The Complete Next.js SEO Setup: JSON-LD Graphs, llms.txt, and Everything Between
- SEO
- Next.js
- JSON-LD
- structured data
- llms.txt
- GEO
When I rebuilt this site, I treated SEO as a feature with an actual spec, not a checklist to sprinkle on at the end. This post documents every layer that shipped — and since search now includes AI engines that cite sources, the last section covers optimizing for those too.
Layer 1: the Metadata API, with metadataBase
Next.js's Metadata API generates every tag from typed objects. The root layout establishes site-wide defaults; the one field people skip is metadataBase, which makes every relative OG/canonical URL resolve correctly:
export const metadata: Metadata = {
metadataBase: new URL("https://shahzaibakram.dev"),
title: { default: "Shahzaib Akram — Senior Frontend Engineer", template: "%s — Shahzaib Akram" },
alternates: { canonical: "/", types: { "application/rss+xml": "/feed.xml" } },
openGraph: {
images: [{ url: "/og.png", width: 1200, height: 630, alt: "…" }],
},
};
Per-post pages get generateMetadata deriving title, description, article-type OG tags, and canonical from frontmatter. Width, height, and alt on the OG image aren't pedantry — link unfurlers reserve layout from the declared dimensions.
Layer 2: one entity graph, not scattered schemas
Most sites paste disconnected JSON-LD blobs per page. Search engines build entity graphs, so give them one: a single @graph where every node carries an @id and references the others. On my homepage:
Person(#person) — name, job title,knowsAbout, and cruciallysameAspointing at GitHub, LinkedIn, and npm profiles.sameAsis how Google reconciles you across the web into one Knowledge-Graph entity.WebSite— owned by#person.ProfilePage— declaring the homepage is about#person.ItemListofSoftwareApplication— every portfolio project as a typed entity with its category and URL, so "agy-bridge" and "Habivit" are machine-readable claims, not paragraph text.
Blog posts add BlogPosting (whose author and publisher reference the same #person by @id) plus a BreadcrumbList.
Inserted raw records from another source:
-- ==== Sys2Proof/Laws/Frame.lean ====
section
/-!
SUPPORT. What each operation leaves unchanged.
-/

namespace Sys2Proof.Machine

set_option linter.unusedSimpArgs false
set_option linter.unreachableTactic false
set_option linter.unusedTactic false
set_option linter.unusedVariables false

/-- `s` with the parts whose bit is set in `m` blanked. -/
def State.hide (m : Nat) (s : State) : State :=
  { grid := if m.testBit 0 then { ({} : Grid) with mode := if m.testBit 37 then ({} : Grid).mode else s.grid.mode } else s.grid
    fe := if m.testBit 1 then [] else s.fe
    chan := if m.testBit 2 then [] else s.chan
    tap := if m.testBit 3 then [] else s.tap
    ow := if m.testBit 4 then {} else s.ow
    cfe := if m.testBit 5 then {} else s.cfe
    branch := if m.testBit 6 then [] else s.branch
    pan := if m.testBit 7 then [] else s.pan
    slot := if m.testBit 8 then [] else s.slot
    sluice := if m.testBit 9 then {} else s.sluice
    nvm := if m.testBit 10 then {} else s.nvm
    sched := if m.testBit 11 then { ({} : Sched) with windowOpen := if m.testBit 45 then ({} : Sched).windowOpen else s.sched.windowOpen } else s.sched
    gov := if m.testBit 12 then {} else s.gov
    est := if m.testBit 13 then [] else s.est
    estMod := if m.testBit 14 then {} else s.estMod
    str := if m.testBit 15 then {} else s.str
    eis := if m.testBit 16 then {} else s.eis
    thermo := if m.testBit 17 then [] else s.thermo
    ntc := if m.testBit 18 then {} else s.ntc
    tbl := if m.testBit 19 then {} else s.tbl
    bal := if m.testBit 20 then {} else s.bal
    prot := if m.testBit 21 then {} else s.prot
    phase := if m.testBit 22 then [] else s.phase
    conv := if m.testBit 23 then { ({} : Conv) with st := if m.testBit 41 then ({} : Conv).st else s.conv.st, gatesOn := if m.testBit 47 then ({} : Conv).gatesOn else s.conv.gatesOn } else s.conv
    law := if m.testBit 24 then { ({} : Law) with newMode := if m.testBit 46 then ({} : Law).newMode else s.law.newMode } else s.law
    ring := if m.testBit 25 then {} else s.ring
    lane := if m.testBit 26 then [] else s.lane
    lanes := if m.testBit 27 then { ({} : Lanes) with valid := if m.testBit 48 then ({} : Lanes).valid else s.lanes.valid, holder := if m.testBit 49 then ({} : Lanes).holder else s.lanes.holder } else s.lanes
    safe := if m.testBit 28 then { ({} : Safe) with st := if m.testBit 42 then ({} : Safe).st else s.safe.st, gateKill := if m.testBit 43 then ({} : Safe).gateKill else s.safe.gateKill, safeOk := if m.testBit 44 then ({} : Safe).safeOk else s.safe.safeOk } else s.safe
    power := if m.testBit 29 then { ({} : Power) with st := if m.testBit 40 then ({} : Power).st else s.power.st } else s.power
    port := if m.testBit 30 then [] else s.port
    ploza := if m.testBit 31 then {} else s.ploza
    can := if m.testBit 32 then [] else s.can
    spi := if m.testBit 33 then {} else s.spi
    sec := if m.testBit 34 then { ({} : Sec) with keys := if m.testBit 38 then ({} : Sec).keys else s.sec.keys, tamper := if m.testBit 39 then ({} : Sec).tamper else s.sec.tamper } else s.sec
    free := if m.testBit 35 then {} else s.free
    ckpt := if m.testBit 36 then {} else s.ckpt
    pending := if m.testBit 37 then [] else s.pending }

/-- Every bit of `a` is a bit of `b`. -/
def Sub (a b : Nat) : Prop := Nat.land a b = a

theorem Sub.bit {a b i : Nat} (h : Sub a b) (hi : a.testBit i = true) : b.testBit i = true := by
  have h1 : (a &&& b).testBit i = a.testBit i := by rw [show a &&& b = a from h]
  rw [Nat.testBit_and, hi] at h1
  simpa using h1

theorem Sub.of {a b c : Nat} (h : Nat.land a b = a) (h' : Sub b c) : Sub a c := by
  apply Nat.eq_of_testBit_eq
  intro i
  have e : (a &&& b).testBit i = a.testBit i := by rw [show a &&& b = a from h]
  change (a &&& c).testBit i = a.testBit i
  rw [Nat.testBit_and] at e ⊢
  cases ha : a.testBit i <;> simp_all
  exact h'.bit e

theorem hide_ite (m : Nat) (c : Prop) [Decidable c] (a b : State) :
    State.hide m (if c then a else b) = if c then State.hide m a else State.hide m b := apply_ite _ _ _ _

theorem hide_foldl {α : Type} (m : Nat) (f : State → α → State) (l : List α) (s : State)
    (h : ∀ x a, State.hide m (f x a) = State.hide m x) : State.hide m (l.foldl f s) = State.hide m s := by
  induction l generalizing s with
  | nil => rfl
  | cons a l ih => rw [List.foldl_cons, ih, h]

theorem ans_ite (c : Prop) [Decidable c] (a b : Ans) : (if c then a else b).s = if c then a.s else b.s := apply_ite _ _ _ _
theorem fail_s (s : State) (st : Status) (p : List Byte) : (fail s st p).s = s := rfl
theorem refuse_s (s : State) (r : Nat) : (refuse s r).s = s := rfl
theorem okAns_s (s : State) (p : List Byte) (c : List Claim) : (okAns s p c).s = s := rfl
theorem out_ite (s : State) (c : Prop) [Decidable c] (a b : Host.Outcome State Fault Refusal) :
    outState s (if c then a else b) = if c then outState s a else outState s b := apply_ite _ _ _ _
theorem out_next (s t : State) : outState s (.next t) = t := rfl
theorem out_fault (s : State) (f : Fault) : outState s (.fault f) = s := rfl
theorem fst_ite {α : Type} (c : Prop) [Decidable c] (a b : State × α) :
    (if c then a else b).1 = if c then a.1 else b.1 := apply_ite _ _ _ _
theorem snd_ite {α : Type} (c : Prop) [Decidable c] (a b : α × State) :
    (if c then a else b).2 = if c then a.2 else b.2 := apply_ite _ _ _ _

theorem upd_0 (m : Nat) (hm : Sub 1 m) (x : State) (v0) (e37 : v0.mode = x.grid.mode) :
    State.hide m { x with grid := v0 } = State.hide m x := by
  simp only [State.hide, hm.bit (i := 0) rfl, e37, if_true]

theorem upd_30 (m : Nat) (hm : Sub 1073741824 m) (x : State) (v30) :
    State.hide m { x with port := v30 } = State.hide m x := by
  simp only [State.hide, hm.bit (i := 30) rfl, if_true]

theorem upd_11 (m : Nat) (hm : Sub 2048 m) (x : State) (v11) (e45 : v11.windowOpen = x.sched.windowOpen) :
    State.hide m { x with sched := v11 } = State.hide m x := by
  simp only [State.hide, hm.bit (i := 11) rfl, e45, if_true]

theorem upd_5 (m : Nat) (hm : Sub 32 m) (x : State) (v5) :
    State.hide m { x with cfe := v5 } = State.hide m x := by
  simp only [State.hide, hm.bit (i := 5) rfl, if_true]

theorem upd_15 (m : Nat) (hm : Sub 32768 m) (x : State) (v15) :
    State.hide m { x with str := v15 } = State.hide m x := by
  simp only [State.hide, hm.bit (i := 15) rfl, if_true]

theorem upd_23 (m : Nat) (hm : Sub 8388608 m) (x : State) (v23) (e41 : v23.st = x.conv.st) (e47 : v23.gatesOn = x.conv.gatesOn) :
    State.hide m { x with conv := v23 } = State.hide m x := by
  simp only [State.hide, hm.bit (i := 23) rfl, e41, e47, if_true]

theorem upd_25 (m : Nat) (hm : Sub 33554432 m) (x : State) (v25) :
    State.hide m { x with ring := v25 } = State.hide m x := by
  simp only [State.hide, hm.bit (i := 25) rfl, if_true]

theorem upd_26_27_48 (m : Nat) (hm : Sub 281475178037248 m) (x : State) (v26 v27) (e49 : v27.holder = x.lanes.holder) :
    State.hide m { x with lane := v26, lanes := v27 } = State.hide m x := by
  simp only [State.hide, hm.bit (i := 26) rfl, hm.bit (i := 27) rfl, hm.bit (i := 48) rfl, e49, if_true]

theorem upd_12 (m : Nat) (hm : Sub 4096 m) (x : State) (v12) :
    State.hide m { x with gov := v12 } = State.hide m x := by
  simp only [State.hide, hm.bit (i := 12) rfl, if_true]

theorem upd_16 (m : Nat) (hm : Sub 65536 m) (x : State) (v16) :
    State.hide m { x with eis := v16 } = State.hide m x := by
  simp only [State.hide, hm.bit (i := 16) rfl, if_true]

theorem upd_35 (m : Nat) (hm : Sub 34359738368 m) (x : State) (v35) :
    State.hide m { x with free := v35 } = State.hide m x := by
  simp only [State.hide, hm.bit (i := 35) rfl, if_true]

theorem upd_7 (m : Nat) (hm : Sub 128 m) (x : State) (v7) :
    State.hide m { x with pan := v7 } = State.hide m x := by
  simp only [State.hide, hm.bit (i := 7) rfl, if_true]

theorem upd_19_26 (m : Nat) (hm : Sub 67633152 m) (x : State) (v19 v26) :
    State.hide m { x with tbl := v19, lane := v26 } = State.hide m x := by
  simp only [State.hide, hm.bit (i := 19) rfl, hm.bit (i := 26) rfl, if_true]

theorem upd_19 (m : Nat) (hm : Sub 524288 m) (x : State) (v19) :
    State.hide m { x with tbl := v19 } = State.hide m x := by
  simp only [State.hide, hm.bit (i := 19) rfl, if_true]

theorem upd_24 (m : Nat) (hm : Sub 16777216 m) (x : State) (v24) (e46 : v24.newMode = x.law.newMode) :
    State.hide m { x with law := v24 } = State.hide m x := by
  simp only [State.hide, hm.bit (i := 24) rfl, e46, if_true]

theorem upd_21 (m : Nat) (hm : Sub 2097152 m) (x : State) (v21) :
    State.hide m { x with prot := v21 } = State.hide m x := by
  simp only [State.hide, hm.bit (i := 21) rfl, if_true]

theorem upd_2 (m : Nat) (hm : Sub 4 m) (x : State) (v2) :
    State.hide m { x with chan := v2 } = State.hide m x := by
  simp only [State.hide, hm.bit (i := 2) rfl, if_true]

theorem upd_6 (m : Nat) (hm : Sub 64 m) (x : State) (v6) :
    State.hide m { x with branch := v6 } = State.hide m x := by
  simp only [State.hide, hm.bit (i := 6) rfl, if_true]

theorem upd_31 (m : Nat) (hm : Sub 2147483648 m) (x : State) (v31) :
    State.hide m { x with ploza := v31 } = State.hide m x := by
  simp only [State.hide, hm.bit (i := 31) rfl, if_true]

theorem upd_14 (m : Nat) (hm : Sub 16384 m) (x : State) (v14) :
    State.hide m { x with estMod := v14 } = State.hide m x := by
  simp only [State.hide, hm.bit (i := 14) rfl, if_true]

theorem upd_29 (m : Nat) (hm : Sub 536870912 m) (x : State) (v29) (e40 : v29.st = x.power.st) :
    State.hide m { x with power := v29 } = State.hide m x := by
  simp only [State.hide, hm.bit (i := 29) rfl, e40, if_true]

theorem upd_27 (m : Nat) (hm : Sub 134217728 m) (x : State) (v27) (e48 : v27.valid = x.lanes.valid) (e49 : v27.holder = x.lanes.holder) :
    State.hide m { x with lanes := v27 } = State.hide m x := by
  simp only [State.hide, hm.bit (i := 27) rfl, e48, e49, if_true]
The whole graph reuses identity instead of redeclaring it — and consistency across pages is itself a trust signal.
One security note: JSON-LD is serialized into a raw <script> tag via dangerouslySetInnerHTML. If any field can ever contain </script>, that's XSS. Escape < during serialization:
export function jsonLd(data: object): string {
return JSON.stringify(data).replace(/</g, "\\u003c");
}
Layer 3: generated artifacts — sitemap, robots, RSS, manifest
Static XML files in public/ rot the moment content changes. Everything machine-readable is generated from the same data source as the pages themselves: sitemap.ts maps over the same getAllPosts() the blog renders from (a new post updates the sitemap by existing), robots.ts points at it, manifest.ts covers PWA metadata, and RSS is a route handler:
// app/feed.xml/route.ts
export const dynamic = "force-static";
export async function GET() {
return new Response(rss(getAllPosts()), {
headers: { "Content-Type": "application/rss+xml; charset=utf-8" },
});
}
force-static matters on a fully-SSG site — the feed becomes a build artifact, not a lambda.
RSS in 2026 isn't nostalgia, by the way: feed readers are a distribution channel again, and several AI crawlers use feeds for discovery.
Layer 4: GEO — the search engines that talk back
A growing share of "search" is ChatGPT, Perplexity, and AI Overviews answering directly and citing sources. Optimizing for citation is now part of the job, and it's cheap:
llms.txt is the emerging convention — a plain-markdown file at the site root that hands language models a curated summary instead of forcing them to parse your DOM (and a JS-heavy 3D site is exactly the DOM you don't want parsed). Mine describes who I am, lists every project with a one-line description and canonical link, and points to the blog and RSS feed. Five minutes of work for a much higher chance an AI answer describes your work accurately — you wrote the summary it reads.
The structured-data layer does double duty here: entity-linked JSON-LD is precisely the unambiguous format AI engines extract from. And robots.ts deliberately doesn't block AI crawlers — for a personal site, being in training data and citation indexes is the goal, not the threat.
Layer 5: the OG image
Links get shared into Slack, X, LinkedIn — the preview card is your first impression. Rather than a design-tool export that drifts from the real design system, I rendered og.png (1200×630) from an HTML template using the site's actual tokens — same black, same hairlines, same Geist, same single purple accent — via headless Chromium. Regenerating after a redesign is rerunning a script.
The dependency order
Each layer feeds the next: real URLs and metadata make the entity graph resolvable; the graph makes sitemap entries meaningful; all three give llms.txt something to corroborate. Verification is mechanical — curl every artifact, validate the graph in Google's Rich Results test, paste a URL into Slack and look at the card. The entire setup is maybe a day of focused work, and it compounds with every post you publish.